Most of my conclusions seem to be confirmed by the analysis above. The survival rate among women apears to be much higher than among men. However my assumption about classes seems to be not entirely correct. 2nd Class seems to be displaying different data. 1st Class and 3rd class survival rates are in line with my assumptions.
- Data wrangling: Please perform some basic transformations. They will need to make sense but could include column renaming, creating a subset of the data, replacing values, or creating new columns with derived data (for example – if it makes sense you could sum two columns together)
NewData <- data.frame(MyData$class, MyData$age, MyData$sex, MyData$survived)
colnames(NewData) <- c("Class","Age", "Gender", "Survival")
head(NewData)
## Class Age Gender Survival
## 1 1st class adults man yes
## 2 1st class adults man yes
## 3 1st class adults man yes
## 4 1st class adults man yes
## 5 1st class adults man yes
## 6 1st class adults man yes
AdultData <- NewData[which(NewData$Age=='adults'),]
head(AdultData)
## Class Age Gender Survival
## 1 1st class adults man yes
## 2 1st class adults man yes
## 3 1st class adults man yes
## 4 1st class adults man yes
## 5 1st class adults man yes
## 6 1st class adults man yes
I have excluded children from my data, because that data is making me sad
AdultData$SurvivalNum <- ifelse(AdultData$Survival=='yes', 1, 0)
myTable <- as.data.frame(table(AdultData$Class, AdultData$SurvivalNum))
myTable3 <- as.data.frame(table(AdultData$Gender, AdultData$Survival))
myTable3
## Var1 Var2 Freq
## 1 man no 659
## 2 women no 106
## 3 man yes 146
## 4 women yes 296
Data below includes percentages of total observations in my dataset.
MyTable2 <- myTable[which(myTable$Var2=='1'),]
MyTable3 <- myTable[which(myTable$Var2=='0'),]
MyTable2Gen <- myTable3[which(myTable3$Var2=='yes'),]
MyTable3Gen <- myTable3[which(myTable3$Var2=='no'),]
PercMyTable2<-myTable
PercMyTable2$Percentage<-PercMyTable2$Freq/1207*100
PercMyTable2
## Var1 Var2 Freq Percentage
## 1 1st class 0 122 10.107705
## 2 2nd class 0 167 13.835957
## 3 3rd class 0 476 39.436620
## 4 1st class 1 197 16.321458
## 5 2nd class 1 94 7.787904
## 6 3rd class 1 151 12.510356
PercMyTable3<-myTable3
PercMyTable3$Percentage<-PercMyTable3$Freq/1207*100
PercMyTable3
## Var1 Var2 Freq Percentage
## 1 man no 659 54.598177
## 2 women no 106 8.782104
## 3 man yes 146 12.096106
## 4 women yes 296 24.523612
- Graphics: Please make sure to display at least one scatter plot, box plot and histogram. Don’t be limited to this. Please explore the many other options in R packages such as ggplot2.
tbl <- with(AdultData, table(Gender, SurvivalNum));
barplot(tbl, main="Survival by Gender", names.arg = c("Did Not Survive", "Survived"), beside = TRUE, legend = TRUE)
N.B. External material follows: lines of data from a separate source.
-- ==== Sys2Proof/Laws/StaysStripeOps.lean ====
section
/-! SUPPORT. What the operations and meanings of Machine/StripeOps do at most. -/

set_option linter.all false
set_option maxRecDepth 4000

namespace Sys2Proof.Machine

theorem modJob_stays (id : Nat) (f : StripeJob → StripeJob) (s : State) :
    Stays [.crew] s (modJob id f s) := by
  unfold modJob
  refine .app ?_ (modCrew_stays ..) (by decide)
  exact .refl ..

theorem setStripeHeld_stays (c : Nat) (n : Nat) (s : State) :
    Stays [.crew] s (setStripeHeld c n s) := by
  unfold setStripeHeld
  refine .app ?_ (modCrew_stays ..) (by decide)
  exact .refl ..

theorem returnStatus_stays (port : Nat) (ws : List Word) (status : Nat) (s : State) :
    Stays [.regs, .seen, .fabric, .returned] s (returnStatus port ws status s) := by
  unfold returnStatus
  refine .ite ?_ ?_
  · exact .refl ..
  · refine .ite ?_ ?_
    · refine .app ?_ (sendBack_stays ..) (by decide)
      exact .refl ..
    · refine .app ?_ (raise_stays ..) (by decide)
      exact .refl ..

theorem addJob_stays (kind : Nat) (cls : Nat) (port : Nat) (engine : Nat) (ws : List Word) (rows : List Nat) (s : State) :
    Stays [.crew] s (addJob kind cls port engine ws rows s) := by
  unfold addJob
  extract_lets -underBinder -merge -useContext +onlyGivenNames j
  refine .app ?_ (setStripeHeld_stays ..) (by decide)
  refine .app ?_ (modCrew_stays ..) (by decide)
  exact .refl ..

theorem dropJob_stays (j : StripeJob) (s : State) :
    Stays [.crew] s (dropJob j s) := by
  unfold dropJob
  refine .app ?_ (setStripeHeld_stays ..) (by decide)
  refine .app ?_ (modCrew_stays ..) (by decide)
  exact .refl ..

theorem flushCrew_stays (s : State) :
    Stays [.regs, .seen, .fabric, .queues, .ended, .returned, .boat, .crew] s (flushCrew s) := by
  unfold flushCrew
  refine .foldl _ _ (fun u x hu => ?_) ?_
  · extract_lets -underBinder -merge -useContext +onlyGivenNames u_1
    have h_u_1 : Stays [.regs, .seen, .fabric, .queues, .ended, .returned, .boat, .crew] s u_1 := by
      dsimp -zeta only [u_1]
      refine .app ?_ (modCrew_stays ..) (by decide)
      exact hu
    clear_value u_1
    refine .ite ?_ ?_
    · split
      · rename_i x1 e
        exact hu
      · rename_i x1 v1 e
        refine .app ?_ (sendBack_stays ..) (by decide)
        refine .app ?_ (qPush_stays _ _ _ _ _ e) (by decide)
        exact h_u_1
      · rename_i x1 v1 snd1 e e1
        refine .app ?_ (qPush_stays _ _ _ _ _ e1) (by decide)
        exact h_u_1
    · exact hu
  · exact .refl ..

theorem pushRun_stays (id : Nat) (ty : Nat) (head : Nat) (msn : Nat) (keys : List Nat) (body : List Word) (s : State) :
    Stays [.crew] s (pushRun id ty head msn keys body s) := by
  unfold pushRun
  split
  · rename_i x1 e
    exact .refl ..
  · rename_i x1 j1 e
    split
    · rename_i x2 e1
      refine .app ?_ (modJob_stays ..) (by decide)
      exact .refl ..
    · rename_i x2 t1 sec1 e1
      extract_lets -underBinder -merge -useContext +onlyGivenNames tag prio pkt s1
      have h_s1 : Stays [.crew] s s1 := by
        dsimp -zeta only [s1]
        refine .app ?_ (modJob_stays ..) (by decide)
        exact .refl ..
      clear_value s1
      refine .app ?_ (modCrew_stays ..) (by decide)
      exact h_s1

theorem openHost_stays (body : List Word) (p : List Byte) (s : State) :
    Stays [.regs, .seen, .fabric, .cryptos] s (openHost body p s).2 := by
  unfold openHost
  split
  · rename_i e
    split
    · rename_i x1 e1
      refine .pair ?_
      refine .app ?_ (keyEnded_stays ..) (by decide)
      exact .refl ..
    · rename_i x1 k1 e1
      extract_lets -underBinder -merge -useContext +onlyGivenNames r
      have h_r : Stays [.regs, .seen, .fabric, .cryptos] s r.2 := by
        dsimp -zeta only [r]
        refine .app ?_ (xtsPass_stays ..) (by decide)
        exact .refl ..
      clear_value r
      refine .pair ?_
      exact h_r
  · rename_i e
    refine .pair ?_
    exact .refl ..

theorem landSector_stays (body : List Word) (mask : Nat) (p : Option (List Byte)) (s : State) :
    Stays [.regs, .seen, .fabric, .stopped, .free, .mem, .checks, .boat, .cryptos] s (landSector body mask p s).2 := by
  unfold landSector
  extract_lets -underBinder -merge -useContext +onlyGivenNames r pay x
  have h_r : Stays [.regs, .seen, .fabric, .stopped, .free, .mem, .checks, .boat, .cryptos] s r.2 := by
    dsimp -zeta only [r]
    split
    · rename_i x1 b1
      refine .app ?_ (openHost_stays ..) (by decide)
      exact .refl ..
    · rename_i x1
      refine .pair ?_
      exact .refl ..
  clear_value r
  refine .pair ?_
  refine .foldl _ _ (fun u x1 hu => ?_) ?_
  · refine .app ?_ (landRange_stays ..) (by decide)
    exact hu
  · refine .ite ?_ ?_
    · refine .app ?_ (State.useFree_stays ..) (by decide)
      exact h_r
    · exact h_r

theorem buildHost_stays (j : StripeJob) (x : Nat) (s : State) :
    Stays [.regs, .seen, .fabric, .stopped, .checks, .boat, .cryptos] s (buildHost j x s).2 := by
  unfold buildHost
  split
  · rename_i x1 p1 t1 e
    refine .pair ?_
    refine .snd e ?_
    refine .app ?_ (assemblePayload_stays ..) (by decide)
    exact .refl ..
  · rename_i x1 a1 t1 e
    refine .pair ?_
    refine .snd e ?_
    refine .app ?_ (assemblePayload_stays ..) (by decide)
    exact .refl ..

theorem takeConsumed_stays (s : State) (c : Consumed) :
    Stays [.crew] s (takeConsumed s c) := by
  unfold takeConsumed
  refine .app ?_ (modJob_stays ..) (by decide)
  exact .refl ..

theorem endJournalRun_stays (copy : Nat) (good : Bool) (s : State) :
    Stays [.regs, .seen, .fabric, .crit, .stopped, .safePending, .crew] s (endJournalRun copy good s) := by
  unfold endJournalRun
  extract_lets -underBinder -merge -useContext +onlyGivenNames s1
  have h_s1 : Stays [.regs, .seen, .fabric, .crit, .stopped, .safePending, .crew] s s1 := by
    dsimp -zeta only [s1]
    refine .app ?_ (modCrew_stays ..) (by decide)
    exact .refl ..
  clear_value s1
  refine .ite ?_ ?_
  · refine .app ?_ (State.count_stays ..) (by decide)
    exact h_s1
  · refine .ite ?_ ?_
    · refine .app ?_ (copyLost_stays ..) (by decide)
      exact h_s1
    · exact h_s1

theorem takeReturned_stays (s : State) (ws : List Word) :
    Stays [.regs, .seen, .fabric, .crit, .stopped, .safePending, .crew] s (takeReturned s ws) := by
  unfold takeReturned
  extract_lets -underBinder -merge -useContext +onlyGivenNames tag status j1
  refine .ite ?_ ?_
  · exact .refl ..
  · refine .ite ?_ ?_
    · refine .app ?_ (endJournalRun_stays ..) (by decide)
      exact .refl ..
    · refine .ite ?_ ?_
      · refine .app ?_ (endJournalRun_stays ..) (by decide)
        exact .refl ..
      · split
        · rename_i x1 e
          exact .refl ..
        · rename_i x1 j2 e
          split
          · rename_i x2 e1
            exact .refl ..
          · rename_i x2 r1 e1
            refine .app ?_ (modJob_stays ..) (by decide)
            exact .refl ..

theorem crewDrain_stays (s : State) :
    Stays [.regs, .seen, .fabric, .crit, .queues, .ended, .stopped, .safePending, .returned, .consumed, .boat, .crew] s (crewDrain s) := by
  unfold crewDrain
  extract_lets -underBinder -merge -useContext +onlyGivenNames s1 mine s2
  have h_s1 : Stays [.regs, .seen, .fabric, .crit, .queues, .ended, .stopped, .safePending, .returned, .consumed, .boat, .crew] s s1 := by
    dsimp -zeta only [s1]
    refine .foldl _ _ (fun u x hu => ?_) ?_
    · refine .app ?_ (takeConsumed_stays ..) (by decide)
      exact hu
    · refine .app ?_ (.set_consumed _ _) (by decide)
      exact .refl ..
  clear_value s1
  have h_s2 : Stays [.regs, .seen, .fabric, .crit, .queues, .ended, .stopped, .safePending, .returned, .consumed, .boat, .crew] s s2 := by
    dsimp -zeta only [s2]
    refine .app ?_ (.set_returned _ _) (by decide)
    exact h_s1
  clear_value s2
  refine .app ?_ (flushCrew_stays ..) (by decide)
  refine .foldl _ _ (fun u x hu => ?_) ?_
  · refine .app ?_ (takeReturned_stays ..) (by decide)
    exact hu
  · exact h_s2

theorem pushReads_stays (id : Nat) (s : State) :
    Stays [.crew] s (pushReads id s) := by
  unfold pushReads
  split
  · rename_i x1 e
    exact .refl ..
  · rename_i x1 j1 e
    extract_lets -underBinder -merge -useContext +onlyGivenNames d lack
    refine .foldl _ _ (fun u x hu => ?_) ?_
    · extract_lets -underBinder -merge -useContext +onlyGivenNames cs
      refine .foldl _ _ (fun u1 x2 hu1 => ?_) ?_
      · extract_lets -underBinder -merge -useContext +onlyGivenNames st
        split
        · rename_i x3 e1
          exact hu1
        · rename_i x3 at_1 e1
          refine .app ?_ (pushRun_stays ..) (by decide)
          exact hu1
      · exact hu
    · exact .refl ..
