theorem execRetractTimeout_stays (a : Nat) (s : State) :
    Answers [.regs, .seen, .fabric, .rigger, .rudders, .tunes] s (execRetractTimeout a s) := by
  unfold execRetractTimeout
  refine .next ?_
  refine .when _ _ (fun u hu => ?_) ?_
  · refine .app ?_ (driveCoil_stays ..) (by decide)
    refine .app ?_ (modRud_stays ..) (by decide)
    exact hu
  · exact .refl ..

theorem execRetractCurrentEnd_stays (a : Nat) (s : State) :
    Answers (allBut [.time, .rwlShadow, .bus, .leaks, .consumed, .otp, .chip, .smbus]) s (execRetractCurrentEnd a s) := by
  unfold execRetractCurrentEnd
  refine .next ?_
  refine .when _ _ (fun u hu => ?_) ?_
  · refine .app ?_ (parkedOff_stays ..) (by decide)
    refine .app ?_ (parkNow_stays ..) (by decide)
    exact hu
  · exact .refl ..

end Sys2Proof.Machine
end

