theorem headerWrite_stays (p : Nat) (off : Nat) (v : Word) (s : State) :
    Stays (allBut [.time, .bus, .clocks, .leaks, .consumed, .otp, .smbus]) s (headerWrite p off v s) := by
  unfold headerWrite
  refine .ite ?_ ?_
  · refine .ite ?_ ?_
    · refine .app ?_ (softResetEffect_stays ..) (by decide)
      exact .refl ..
    · refine .app ?_ (ctrlEffect_stays ..) (by decide)
      exact .refl ..
  · refine .ite ?_ ?_
    · refine .app ?_ (evForceEffect_stays ..) (by decide)
      exact .refl ..
    · refine .ite ?_ ?_
      · refine .app ?_ (lockEffect_stays ..) (by decide)
        exact .refl ..
      · refine .app ?_ (storeWrite_stays ..) (by decide)
        exact .refl ..

theorem queueWrite_stays (req : Requester) (q : QueueId) (r : Nat) (k : Nat) (v : Word) (bad : Bool) (s : State) :
    Stays [.regs, .seen, .fabric, .queues, .ended, .stopped, .oars, .sweep, .gates, .returned, .boat, .slip] s (queueWrite req q r k v bad s) := by
  unfold queueWrite
  refine .ite ?_ ?_
  · refine .app ?_ (refuseHeld_stays ..) (by decide)
    refine .app ?_ (storeWrite_stays ..) (by decide)
    exact .refl ..
  · refine .ite ?_ ?_
    · refine .app ?_ (flushEffect_stays ..) (by decide)
      exact .refl ..
    · refine .ite ?_ ?_
      · refine .app ?_ (qPortEffect_stays ..) (by decide)
        exact .refl ..
      · refine .ite ?_ ?_
        · refine .app ?_ (modHq_stays ..) (by decide)
          exact .refl ..
        · refine .app ?_ (storeWrite_stays ..) (by decide)
          exact .refl ..

theorem supplyWrite_stays (k : Nat) (margin : Nat) (v : Word) (s : State) :
    Stays [.regs] s (supplyWrite k margin v s) := by
  unfold supplyWrite
  extract_lets -underBinder -merge -useContext +onlyGivenNames s1 low
  have h_s1 : Stays [.regs] s s1 := by
    dsimp -zeta only [s1]
    refine .app ?_ (storeWrite_stays ..) (by decide)
    exact .refl ..
  clear_value s1
  refine .ite ?_ ?_
  · refine .app ?_ (State.setFld_stays ..) (by decide)
    exact h_s1
  · exact h_s1

theorem hardEnvWrite_stays (v : Word) (s : State) :
    Stays [.regs] s (hardEnvWrite v s) := by
  unfold hardEnvWrite
  extract_lets -underBinder -merge -useContext +onlyGivenNames k s1 s2
  have h_s1 : Stays [.regs] s s1 := by
    dsimp -zeta only [s1]
    refine .app ?_ (storeWrite_stays ..) (by decide)
    exact .refl ..
  clear_value s1
  have h_s2 : Stays [.regs] s s2 := by
    dsimp -zeta only [s2]
    refine .ite ?_ ?_
    · refine .app ?_ (State.setFld_stays ..) (by decide)
      exact h_s1
    · exact h_s1
  clear_value s2
  refine .ite ?_ ?_
  · refine .app ?_ (State.setFld_stays ..) (by decide)
    exact h_s2
  · exact h_s2

theorem serCfgWrite_stays (a : Nat) (v : Word) (s : State) :
    Stays [.regs] s (serCfgWrite a v s) := by
  unfold serCfgWrite
  extract_lets -underBinder -merge -useContext +onlyGivenNames s1 m
  have h_s1 : Stays [.regs] s s1 := by
    dsimp -zeta only [s1]
    refine .app ?_ (storeWrite_stays ..) (by decide)
    exact .refl ..
  clear_value s1
  refine .ite ?_ ?_
  · exact h_s1
  · refine .app ?_ (State.setFld_stays ..) (by decide)
    exact h_s1

theorem coupleWrite_stays (v : Word) (s : State) :
    Stays [.regs, .rudders] s (coupleWrite v s) := by
  unfold coupleWrite
  extract_lets -underBinder -merge -useContext +onlyGivenNames s1
  have h_s1 : Stays [.regs, .rudders] s s1 := by
    dsimp -zeta only [s1]
    refine .app ?_ (storeWrite_stays ..) (by decide)
    exact .refl ..
  clear_value s1
  refine .foldl _ _ (fun u x hu => ?_) ?_
  · refine .ite ?_ ?_
    · refine .app ?_ (modRud_stays ..) (by decide)
      exact hu
    · exact hu
  · exact h_s1

theorem ucodeWrite_stays (req : Requester) (off : Nat) (k : Nat) (v : Word) (s : State) :
    Stays [.regs, .bus, .seen, .fabric, .stopped, .ucode] s (ucodeWrite req off k v s) := by
  unfold ucodeWrite
  extract_lets -underBinder -merge -useContext +onlyGivenNames kind
  refine .ite ?_ ?_
  · refine .app ?_ (nextOf_stays (execUcodeWordWrite_stays ..)) (by decide)
    exact .refl ..
  · refine .ite ?_ ?_
    · refine .app ?_ (nextOf_stays (execUcodeCommit_stays ..)) (by decide)
      exact .refl ..
    · refine .ite ?_ ?_
      · refine .ite ?_ ?_
        · refine .app ?_ (modUcode_stays ..) (by decide)
          exact .refl ..
        · refine .ite ?_ ?_
          · refine .ite ?_ ?_
            · exact .refl ..
            · refine .app ?_ (modUcode_stays ..) (by decide)
              exact .refl ..
          · refine .ite ?_ ?_
            · refine .app ?_ (ucRefuse_stays ..) (by decide)
              exact .refl ..
            · refine .ite ?_ ?_
              · refine .app ?_ (storeWrite_stays ..) (by decide)
                exact .refl ..
              · refine .app ?_ (modUcode_stays ..) (by decide)
                exact .refl ..
      · refine .app ?_ (storeWrite_stays ..) (by decide)
        exact .refl ..

theorem tuneWrite_stays (req : Requester) (p : Nat) (off : Nat) (v : Word) (s : State) :
    Stays [.regs, .seen, .fabric, .tunes] s (tuneWrite req p off v s) := by
  unfold tuneWrite
  refine .ite ?_ ?_
  · refine .app ?_ (trCtrlEffect_stays ..) (by decide)
    exact .refl ..
  · refine .ite ?_ ?_
    · refine .ite ?_ ?_
      · refine .app ?_ (trPut_stays ..) (by decide)
        exact .refl ..
      · exact .refl ..
    · refine .app ?_ (storeWrite_stays ..) (by decide)
      exact .refl ..

theorem oarWrite_stays (req : Requester) (o : Nat) (off : Nat) (v : Word) (s : State) :
    Stays [.regs, .bus, .seen, .fabric, .stopped, .free, .oars] s (oarWrite req o off v s) := by
  unfold oarWrite
  extract_lets -underBinder -merge -useContext +onlyGivenNames k s1
  have h_s1 : Stays [.regs, .bus, .seen, .fabric, .stopped, .free, .oars] s s1 := by
    dsimp -zeta only [s1]
    refine .app ?_ (storeWrite_stays ..) (by decide)
    exact .refl ..
  clear_value s1
  refine .ite ?_ ?_
  · refine .ite ?_ ?_
    · exact h_s1
    · refine .app ?_ (modOar_stays ..) (by decide)
      exact h_s1
  · refine .ite ?_ ?_
    · refine .app ?_ (nextOf_stays (execSwArmWrite_stays ..)) (by decide)
      exact .refl ..
    · refine .ite ?_ ?_
      · refine .ite ?_ ?_
        · exact .refl ..
        · refine .ite ?_ ?_
          · refine .app ?_ (nextOf_stays (execZoneTableLoad_stays ..)) (by decide)
            exact .refl ..
          · refine .ite ?_ ?_
            · refine .app ?_ (nextOf_stays (execRelocTableLoad_stays ..)) (by decide)
              exact .refl ..
            · refine .ite ?_ ?_
              · refine .app ?_ (nextOf_stays (execRtAdd_stays ..)) (by decide)
                exact .refl ..
              · refine .ite ?_ ?_
                · refine .app ?_ (State.setReg_stays ..) (by decide)
                  exact .refl ..
                · refine .app ?_ (plainWrite_stays ..) (by decide)
                  exact .refl ..
      · refine .app ?_ (plainWrite_stays ..) (by decide)
        exact .refl ..

theorem svcWrite_stays (req : Requester) (c : Nat) (v : Word) (s : State) :
    Stays [.regs, .bus, .seen, .fabric, .queues, .ended, .stopped, .free, .returned, .mem, .checks, .boat, .slip, .cryptos] s (svcWrite req c v s) := by
  unfold svcWrite
  extract_lets -underBinder -merge -useContext +onlyGivenNames k
  refine .ite ?_ ?_
  · refine runAll_stays _ _ ?_ ?_
    · simp only [List.forall_mem_cons, List.not_mem_nil, false_implies, implies_true, and_true]
      exact ⟨fun u hu => .app hu (execSvcDataIn_stays ..) (by decide), fun u hu => .app hu (execSvcDataOut_stays ..) (by decide), fun u hu => .app hu (execSvcRespond_stays ..) (by decide)⟩
    · exact .refl ..
  · refine .app ?_ (State.setBit_stays ..) (by decide)
    refine .app ?_ (storeWrite_stays ..) (by decide)
    exact .refl ..

theorem dbgWrite_stays (req : Requester) (off : Nat) (k : Nat) (v : Word) (o : Outside) (s : State) :
    Stays [.regs, .bus, .seen, .strokes, .fabric, .stopped, .keel, .rigger, .free, .hda, .rudders, .tunes, .oars, .sweep, .mem, .checks, .boat, .keys, .dbg] s (dbgWrite req off k v o s) := by
  unfold dbgWrite
  extract_lets -underBinder -merge -useContext +onlyGivenNames lo i
  have h_lo : Stays [.regs, .bus, .seen, .strokes, .fabric, .stopped, .keel, .rigger, .free, .hda, .rudders, .tunes, .oars, .sweep, .mem, .checks, .boat, .keys, .dbg] s lo.2 := by
    dsimp -zeta only [lo]
    refine .app ?_ (lowWritten_stays ..) (by decide)
    exact .refl ..
  clear_value lo
  refine .ite ?_ ?_
  · refine .app ?_ (certCtrlEffect_stays ..) (by decide)
    exact .refl ..
  · refine .ite ?_ ?_
    · refine runAll_stays _ _ ?_ ?_
      · simp only [List.forall_mem_cons, List.not_mem_nil, false_implies, implies_true, and_true]
        exact ⟨fun u hu => .app hu (execEngineHalt_stays ..) (by decide), fun u hu => .app hu (execEngineResume_stays ..) (by decide), fun u hu => .app hu (execEngineStep_stays ..) (by decide)⟩
      · exact .refl ..
    · refine .ite ?_ ?_
      · refine .app ?_ (regDataWrite_stays ..) (by decide)
        exact .refl ..
      · refine .ite ?_ ?_
        · refine .app ?_ (regDataWrite_stays ..) (by decide)
          exact .refl ..
        · refine .ite ?_ ?_
          · refine .ite ?_ ?_
            · refine .app ?_ (keepLow_stays ..) (by decide)
              exact .refl ..
            · refine .app ?_ (modDbg_stays ..) (by decide)
              exact h_lo
          · refine .ite ?_ ?_
            · refine .app ?_ (modDbg_stays ..) (by decide)
              exact .refl ..
            · refine .ite ?_ ?_
              · exact .refl ..
              · refine .app ?_ (plainWrite_stays ..) (by decide)
                exact .refl ..

theorem systemWrite_stays (req : Requester) (p : Nat) (off : Nat) (k : Nat) (v : Word) (o : Outside) (s : State) :
    Stays (allBut []) s (systemWrite req p off k v o s) := by
  unfold systemWrite
  refine .ite ?_ ?_
  · refine .app ?_ (devResetEffect_stays ..) (by decide)
    exact .refl ..
  · refine .ite ?_ ?_
    · refine .app ?_ (nextOf_stays (execReserveWrite_stays ..)) (by decide)
      exact .refl ..
    · refine .ite ?_ ?_
      · refine .ite ?_ ?_
        · refine .app ?_ (releaseWritten_stays ..) (by decide)
          exact .refl ..
        · refine .app ?_ (claimOne_stays ..) (by decide)
          exact .refl ..
      · refine .ite ?_ ?_
        · refine .app ?_ (popEffect_stays ..) (by decide)
          exact .refl ..
        · refine .ite ?_ ?_
          · refine .app ?_ (domainReqEffect_stays ..) (by decide)
            exact .refl ..
          · refine .ite ?_ ?_
            · refine .app ?_ (supplyWrite_stays ..) (by decide)
              exact .refl ..
            · refine .ite ?_ ?_
              · refine .app ?_ (supplyWrite_stays ..) (by decide)
                exact .refl ..
              · refine .ite ?_ ?_
                · refine .app ?_ (updateCover_stays ..) (by decide)
                  refine .app ?_ (storeWrite_stays ..) (by decide)
                  exact .refl ..
                · refine .ite ?_ ?_
                  · refine .app ?_ (umpCtrlEffect_stays ..) (by decide)
                    exact .refl ..
                  · refine .ite ?_ ?_
                    · refine .app ?_ (State.setBit_stays ..) (by decide)
                      refine .app ?_ (storeWrite_stays ..) (by decide)
                      exact .refl ..
                    · refine .ite ?_ ?_
                      · refine .app ?_ (nextOf_stays (execStrokeRelease_stays ..)) (by decide)
                        exact .refl ..
                      · refine .app ?_ (plainWrite_stays ..) (by decide)
                        exact .refl ..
tbl2 <- with(AdultData, table(Class, SurvivalNum));
barplot(tbl2, main="Survival by Class", names.arg = c("Did Not Survive", "Survived"), beside = TRUE, legend = TRUE)

hist(MyTable2$Freq, col='red')

ggplot(MyTable2Gen, aes(x=Var1, y=Freq))+geom_point()+ xlab("Gender") + ylab("Survived Count") + ggtitle("Survivals by Gender")

ggplot(MyTable3Gen, aes(x=Var1, y=Freq))+geom_point()+ xlab("Gender") + ylab("Casualty Count") + ggtitle("Survivals by Gender")

ggplot(MyTable2, aes(x=Var1, y=Freq))+geom_point()+ xlab("Class") + ylab("Survived Count") + ggtitle("Survivals by Class")

ggplot(MyTable3, aes(x=Var1, y=Freq))+geom_point()+ xlab("Class") + ylab("Casualty Count") + ggtitle("Survivals by Class")

Most of my conclusions seem to be confirmed by the analysis above. The survival rate among women apears to be much higher than among men. It looks like my assumption that chivalry was not dead at that time was right. However my assumption about classes seems to be not entirely correct. 2nd Class seems to be displaying different results, since more people from 2nd class survived that died. 1st Class and 3rd class survival rates are in line with my assumptions. In retrospect, the dataset that I picked had made it very challenging to include graphs in my analysis since the data was largely not numeric.
- BONUS – place the original .csv in a github file and have R read from the link. This will be a very useful skill as you progress in your data science education and career. Done!